File Photo Radiologist Dr. Ernest Behm peers out from the CT scanner installed at Mills Memorial Hospital in 2006. This model is approaching the end of its useful life and is being replaced this year.

Mills Memorial to get new CT scanner

It replaces model dating back to 2006

Mills Memorial Hospital is to get a new CT scanner by the end of the year, replacing the one purchased in 2006 which is now approaching the end of its useful life.

“The new unit is an improvement on the old, in terms of advanced technology resulting in slightly faster scans, better-quality images, and lower doses of radiation to the patient,” explains Eryn Collins from the Northern Health Authority.

A first budget of $1.876 million for the project has now been increased by $159,000 to $2.035 million when it was determined the new CT scanner is significantly larger than the one it is replacing.

That meant finding a new space in which to house it and the decision was made to renovate the hospital’s fluoroscopy room and then move that service to the current CT space once the existing scanner is removed, says Collins.

“Consultants have been hired for the design phase, which is expected to be complete at the end of July, with tendering for construction occurring during August, and construction starting at the beginning of September,” she says.
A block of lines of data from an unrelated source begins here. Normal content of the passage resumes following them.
/-- What LOAD's body answers is a write of its register operand. -/
theorem loadBody_eq_ok {r a : Byte} {m : Memory} {s u : State} (h : loadBody r a m s = .ok u) :
    validRegOperand r = true ∧ ∃ v, regWrite s r v = .ok u := by
  cases hr : validRegOperand r with
  | false => simp [loadBody_invalid a m s hr] at h
  | true =>
    rw [loadBody_valid a m s hr] at h
    cases hv : memReadWord m (effectiveAddr a) with
    | error f => simp [hv, Except.bind] at h
    | ok v => exact ⟨rfl, v, by simpa [hv, Except.bind] using h⟩

/-- What the body of ADD and SUB answers is a write of the first operand's register. -/
theorem arithBody_eq_ok {f : Word → Word → Word} {ra rb : Byte} {s u : State} (h : arithBody f ra rb s = .ok u) :
    validRegOperand ra = true ∧ ∃ v, regWrite s ra v = .ok u := by
  cases ha : validRegOperand ra with
  | false => simp [arithBody_first_invalid f rb s ha] at h
  | true =>
    cases hb : validRegOperand rb with
    | false => simp [arithBody_second_invalid f s ha hb] at h
    | true =>
      obtain ⟨v, hv⟩ := regRead_valid s ha
      obtain ⟨w, hw⟩ := regRead_valid s hb
      exact ⟨rfl, f v w, by simpa [arithBody_valid f s ha hb, hv, hw, Except.bind] using h⟩

/-- An instruction whose body can only write the register `r` changes no other. -/
theorem finishBody_changesOnly {s t : State} {n : Nat} {body : Except RaisedFault State} {r : Byte}
    (hbody : ∀ u, body = .ok u → validRegOperand r = true ∧ ∃ v, regWrite s r v = .ok u)
    (h : finishBody s n body = .next t) : ChangesOnlyRegister r s t := by
  rcases finishBody_next h with ⟨u, hu, rfl⟩ | ⟨f, -, rfl⟩
  · obtain ⟨hr, v, hv⟩ := hbody u hu
    exact (regWrite_changesOnly hr hv : ChangesOnlyRegister r s u)
  · exact .of_unchanged rfl rfl

/-- STORE, PRINT and HALT keep both registers. -/
theorem exec_keeps_registers {i : Instr} {s t : State} (hi : ¬ Instr.WritesRegister i) (h : exec i s = .next t) :
    t.r1 = s.r1 ∧ t.r2 = s.r2 := by
  rcases exec_next_cases h with ⟨f, -, rfl⟩ | ⟨hw, -⟩ | ⟨r, a, v, m, m', -, -, -, -, rfl⟩ | ⟨-, m, -, rfl⟩ |
    ⟨-, rfl⟩
  · exact ⟨rfl, rfl⟩
  · exact absurd hw hi
  all_goals exact ⟨rfl, rfl⟩

/-- Settles O31: by the instruction, LOAD, ADD and SUB writing the register their first operand names. -/
theorem onlyDestinationRegisterChanges : Obligations.OnlyDestinationRegisterChanges := by
  intro i s t h
  cases i with
  | load r a =>
    obtain ⟨m, -, hbody⟩ := withImage_next h
    obtain ⟨h1, h2⟩ := finishBody_changesOnly (fun _ => loadBody_eq_ok) hbody
    exact ⟨fun hne => .inl ⟨a, by rw [h1 hne]⟩, fun hne => .inl ⟨a, by rw [h2 hne]⟩⟩
  | add ra rb =>
    obtain ⟨h1, h2⟩ := finishBody_changesOnly (fun _ => arithBody_eq_ok) h
    exact ⟨fun hne => .inr (.inl ⟨rb, by rw [h1 hne]⟩), fun hne => .inr (.inl ⟨rb, by rw [h2 hne]⟩)⟩
  | sub ra rb =>
    obtain ⟨h1, h2⟩ := finishBody_changesOnly (fun _ => arithBody_eq_ok) h
    exact ⟨fun hne => .inr (.inr ⟨rb, by rw [h1 hne]⟩), fun hne => .inr (.inr ⟨rb, by rw [h2 hne]⟩)⟩
  | store | print | halt =>
    obtain ⟨h1, h2⟩ := exec_keeps_registers id h
    exact ⟨absurd h1, absurd h2⟩

/-! ### The output sequence -/

/-- An instruction leaves the output, or is PRINT and appends the output word. -/
theorem exec_out_cases {i : Instr} {s t : State} (h : exec i s = .next t) :
    t.out = s.out ∨ (i = .print ∧ ∃ m, s.mem = some m ∧
      t.out = s.out ++ [decodeWord (m.read 0x0E) (m.read 0x0F)]) := by
  rcases exec_next_cases h with ⟨f, -, rfl⟩ | ⟨-, v1, v2, rfl⟩ | ⟨r, a, v, m, m', -, -, -, -, rfl⟩ |
    ⟨hi, m, hm, rfl⟩ | ⟨-, rfl⟩
  case inr.inr.inr.inl => exact .inr ⟨hi, m, hm, rfl⟩
  all_goals exact .inl rfl

/-- Settles O32. -/
theorem outputGrowsOnlyByPrint : Obligations.OutputGrowsOnlyByPrint := by
  intro s t h
  rcases step_next_cases h with ⟨hrun, he⟩ | ⟨-, image, rest, -, rfl⟩
  · rcases engineStep_next_cases he with ⟨-, rfl⟩ | ⟨hp, m, hm, ⟨i, hi, hexec⟩ | ⟨-, rfl⟩⟩
    · exact .inl rfl
    · rcases exec_out_cases hexec with hsame | ⟨rfl, m1, hm1, hout⟩
      · exact .inl hsame
      · obtain rfl : m = m1 := Option.some.inj (hm.symm.trans hm1)
        exact .inr ⟨hrun, m, hm, opcode_of_fetchInstr hp hi, hout⟩
    · exact .inl rfl
  · exact .inl rfl

/-! ### Earlier emissions

Each operation commutes with putting earlier emissions in front of `out`, from the register file up to the step. -/

/-- The state with earlier emissions in front of its own. -/
def State.withEarlier (earlier : List Word) (s : State) : State := { s with out := earlier ++ s.out }

/-- The outcome with its next state changed by `f`, a stop as it is. -/
def mapNext (f : State → State) : Host.Outcome State Fault Refusal → Host.Outcome State Fault Refusal
  | .next t => .next (f t)
  | .fault r => .fault r
  | .refused r => .refused r

section
variable (earlier : List Word) (s : State)

theorem regRead_withEarlier (i : Byte) : regRead (s.withEarlier earlier) i = regRead s i := rfl

theorem regWrite_withEarlier (i : Byte) (v : Word) :
    regWrite (s.withEarlier earlier) i v = (regWrite s i v).map (State.withEarlier earlier) := by
  unfold regWrite
  split_ifs <;> rfl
“Anticipated construction timeline would have the new CT up and running by fall, with the new fluoroscopy room ready in winter.”

Fluoroscopy is a type of medical imaging in which continous x-ray images are shown on a monitor.

Collins says any urgent cases during construction would be referred to the Prince Rupert hospital or alternate diagnostic services obtained.

There are fewer than 10 cases a month requiring fluoroscopy and very few cases would be considered urgent, she adds.

CT (computed tomography) scanning uses a computer to create images from x-rays to create detailed images of organs, bones, blood vessels and tumours to give physicians the best views on which to base treatments or conditions.

Mills Memorial does have another CT scanner called a SPEC CT which was installed in mid-2017. The acronym SPEC CT stands for ‘single-photo emission computed tomography’ which combines nuclear imaging with a chemical ingested by patients that then emits gamma rays to provide 3-D images.

The new scanner is being financed by the Northern Health Authority, the provincial health ministry and by regional taxpayers through the North West Regional Hospital District. Traditionally, regional taxpayers contribute 40 per cent of equipment purchases.